> YOUR TASK
The reply should consist of one number, the count of lines below in which the word "decoder" appears.

Saved data entries:
-- ==== Sys2Proof/WellFormed.lean ====
section
/-!
DEFINITION. Well-formed instructions: every field fits the bits its format gives it (R151, R157), and a field that selects a
variant names an assigned one (R154, R155, R156). A step that has no word carries no field to check.
-/
namespace Sys2Proof
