-- ==== Sys2Proof/Decode.lean ====
section
/-!
DEFINITION. The decoder and the encoder, from the same tables of the spec (R147, R151, R152, R154 to R157): a decoder of one
instruction from the words of its class, total on any words and rejecting by name, the clause header's fields, and an encoder of
every instruction that has a word. Fields are cut out of the word once, here.
-/
namespace Sys2Proof

/-- Why words are no instruction. All but `operand` raise the illegal-instruction trap (R152, R156, R157). -/
inductive DecodeError where
  | unassignedMajor                 -- R156
  | unassignedFn                    -- R156
  | unusedField                     -- R152
  | wideForm                        -- R157
  | literalMissing                  -- R148
  | empty
  | operand                         -- R283: the illegal-operand trap
  deriving DecidableEq, Repr

/-- What a decoder answers: an instruction with the words it takes, or why there is none. -/
inductive Decoded where
  | instr (i : Instr) (words : Nat)
  | bad (e : DecodeError)
  deriving DecidableEq, Repr

/-- Major 0x00 of class 0 (R154). -/
def decSimt00 (w : Nat) : Decoded :=
  match w / 2097152 % 16 with
  | 0 => if w % 2097152 = 0 then .instr (.nop) 1 else .bad .unusedField
  | 1 => if w % 2097152 = 0 then .instr (.yield) 1 else .bad .unusedField
  | 2 => if w % 2097152 = 0 then .instr (.exit) 1 else .bad .unusedField
  | 3 => if w % 2097152 = 0 then .instr (.phase) 1 else .bad .unusedField
  | 4 => if w / 32 % 512 = 0 then .instr (.srd (decide (w / 2147483648 % 2 = 1)) (w / 16384 % 128) (w % 32)) 1 else .bad .unusedField
  | 5 => if w % 128 = 0 then .instr (.callr (decide (w / 2147483648 % 2 = 1)) (w / 16384 % 128) (w / 128 % 128)) 1 else .bad .unusedField
  | 6 => if w % 128 = 0 ∧ w / 16384 % 128 = 0 then .instr (.ret (decide (w / 2147483648 % 2 = 1)) (w / 128 % 128)) 1 else .bad .unusedField
  | 7 => if w % 128 = 0 ∧ w / 16384 % 128 = 0 then .instr (.jmpr (decide (w / 2147483648 % 2 = 1)) (w / 128 % 128)) 1 else .bad .unusedField
  | 8 => if w / 128 % 16384 = 0 then .instr (.joinm (decide (w / 2147483648 % 2 = 1)) (w % 128)) 1 else .bad .unusedField
  | 9 => if w / 128 % 16384 = 0 then .instr (.leavem (decide (w / 2147483648 % 2 = 1)) (w % 128)) 1 else .bad .unusedField
  | 10 => if w / 128 % 16384 = 0 then .instr (.waitm (decide (w / 2147483648 % 2 = 1)) (w % 128)) 1 else .bad .unusedField
  | 11 => if w / 128 % 128 = 0 then .instr (.mskrd (decide (w / 2147483648 % 2 = 1)) (w / 16384 % 128) (w % 128)) 1 else .bad .unusedField
  | 12 => if w / 16384 % 128 = 0 then .instr (.mskwr (decide (w / 2147483648 % 2 = 1)) (w / 128 % 128) (w % 128)) 1 else .bad .unusedField
  | _ => .bad .unassignedFn

/-- Major 0x01 of class 0 (R154). -/
def decSimt01 (w : Nat) : Decoded :=
  match w / 2097152 % 16 with
  | 0 => .instr (.add (decide (w / 2147483648 % 2 = 1)) (w / 16384 % 128) (w / 128 % 128) (w % 128)) 1
  | 1 => .instr (.sub (decide (w / 2147483648 % 2 = 1)) (w / 16384 % 128) (w / 128 % 128) (w % 128)) 1
  | 2 => .instr (.mul (decide (w / 2147483648 % 2 = 1)) (w / 16384 % 128) (w / 128 % 128) (w % 128)) 1
  | 3 => .instr (.mulhs (decide (w / 2147483648 % 2 = 1)) (w / 16384 % 128) (w / 128 % 128) (w % 128)) 1
  | 4 => .instr (.mulhz (decide (w / 2147483648 % 2 = 1)) (w / 16384 % 128) (w / 128 % 128) (w % 128)) 1
  | 5 => .instr (.mad (decide (w / 2147483648 % 2 = 1)) (w / 16384 % 128) (w / 128 % 128) (w % 128)) 1
  | 6 => .instr (.addc (decide (w / 2147483648 % 2 = 1)) (w / 16384 % 128) (w / 128 % 128) (w % 128)) 1
  | 7 => .instr (.subb (decide (w / 2147483648 % 2 = 1)) (w / 16384 % 128) (w / 128 % 128) (w % 128)) 1
  | 8 => if w % 128 = 0 then .instr (.abs (decide (w / 2147483648 % 2 = 1)) (w / 16384 % 128) (w / 128 % 128)) 1 else .bad .unusedField
  | 9 => if w % 128 = 0 then .instr (.neg (decide (w / 2147483648 % 2 = 1)) (w / 16384 % 128) (w / 128 % 128)) 1 else .bad .unusedField
  | 10 => .instr (.mins (decide (w / 2147483648 % 2 = 1)) (w / 16384 % 128) (w / 128 % 128) (w % 128)) 1
  | 11 => .instr (.maxs (decide (w / 2147483648 % 2 = 1)) (w / 16384 % 128) (w / 128 % 128) (w % 128)) 1
  | 12 => .instr (.minz (decide (w / 2147483648 % 2 = 1)) (w / 16384 % 128) (w / 128 % 128) (w % 128)) 1
  | 13 => .instr (.maxz (decide (w / 2147483648 % 2 = 1)) (w / 16384 % 128) (w / 128 % 128) (w % 128)) 1
  | _ => .bad .unassignedFn

/-- Major 0x02 of class 0 (R154). -/
def decSimt02 (w : Nat) : Decoded :=
  match w / 2097152 % 16 with
  | 0 => .instr (.divs (decide (w / 2147483648 % 2 = 1)) (w / 16384 % 128) (w / 128 % 128) (w % 128)) 1
  | 1 => .instr (.divz (decide (w / 2147483648 % 2 = 1)) (w / 16384 % 128) (w / 128 % 128) (w % 128)) 1
  | 2 => .instr (.rems (decide (w / 2147483648 % 2 = 1)) (w / 16384 % 128) (w / 128 % 128) (w % 128)) 1
  | 3 => .instr (.remz (decide (w / 2147483648 % 2 = 1)) (w / 16384 % 128) (w / 128 % 128) (w % 128)) 1
  | 6 => .instr (.cmpi (decide (w / 2147483648 % 2 = 1)) (w / 2097152 % 16) (w / 16384 % 128) (w / 128 % 128) (w % 128)) 1
  | 7 => .instr (.cmpi (decide (w / 2147483648 % 2 = 1)) (w / 2097152 % 16) (w / 16384 % 128) (w / 128 % 128) (w % 128)) 1
  | 8 => .instr (.cmpi (decide (w / 2147483648 % 2 = 1)) (w / 2097152 % 16) (w / 16384 % 128) (w / 128 % 128) (w % 128)) 1
  | 9 => .instr (.cmpi (decide (w / 2147483648 % 2 = 1)) (w / 2097152 % 16) (w / 16384 % 128) (w / 128 % 128) (w % 128)) 1
  | 10 => .instr (.cmpi (decide (w / 2147483648 % 2 = 1)) (w / 2097152 % 16) (w / 16384 % 128) (w / 128 % 128) (w % 128)) 1
  | 11 => .instr (.cmpi (decide (w / 2147483648 % 2 = 1)) (w / 2097152 % 16) (w / 16384 % 128) (w / 128 % 128) (w % 128)) 1
  | 12 => .instr (.cmpi (decide (w / 2147483648 % 2 = 1)) (w / 2097152 % 16) (w / 16384 % 128) (w / 128 % 128) (w % 128)) 1
  | 13 => .instr (.cmpi (decide (w / 2147483648 % 2 = 1)) (w / 2097152 % 16) (w / 16384 % 128) (w / 128 % 128) (w % 128)) 1
  | 14 => .instr (.cmpi (decide (w / 2147483648 % 2 = 1)) (w / 2097152 % 16) (w / 16384 % 128) (w / 128 % 128) (w % 128)) 1
  | 15 => .instr (.cmpi (decide (w / 2147483648 % 2 = 1)) (w / 2097152 % 16) (w / 16384 % 128) (w / 128 % 128) (w % 128)) 1
  | _ => .bad .unassignedFn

> ANSWER TO THIS TASK
2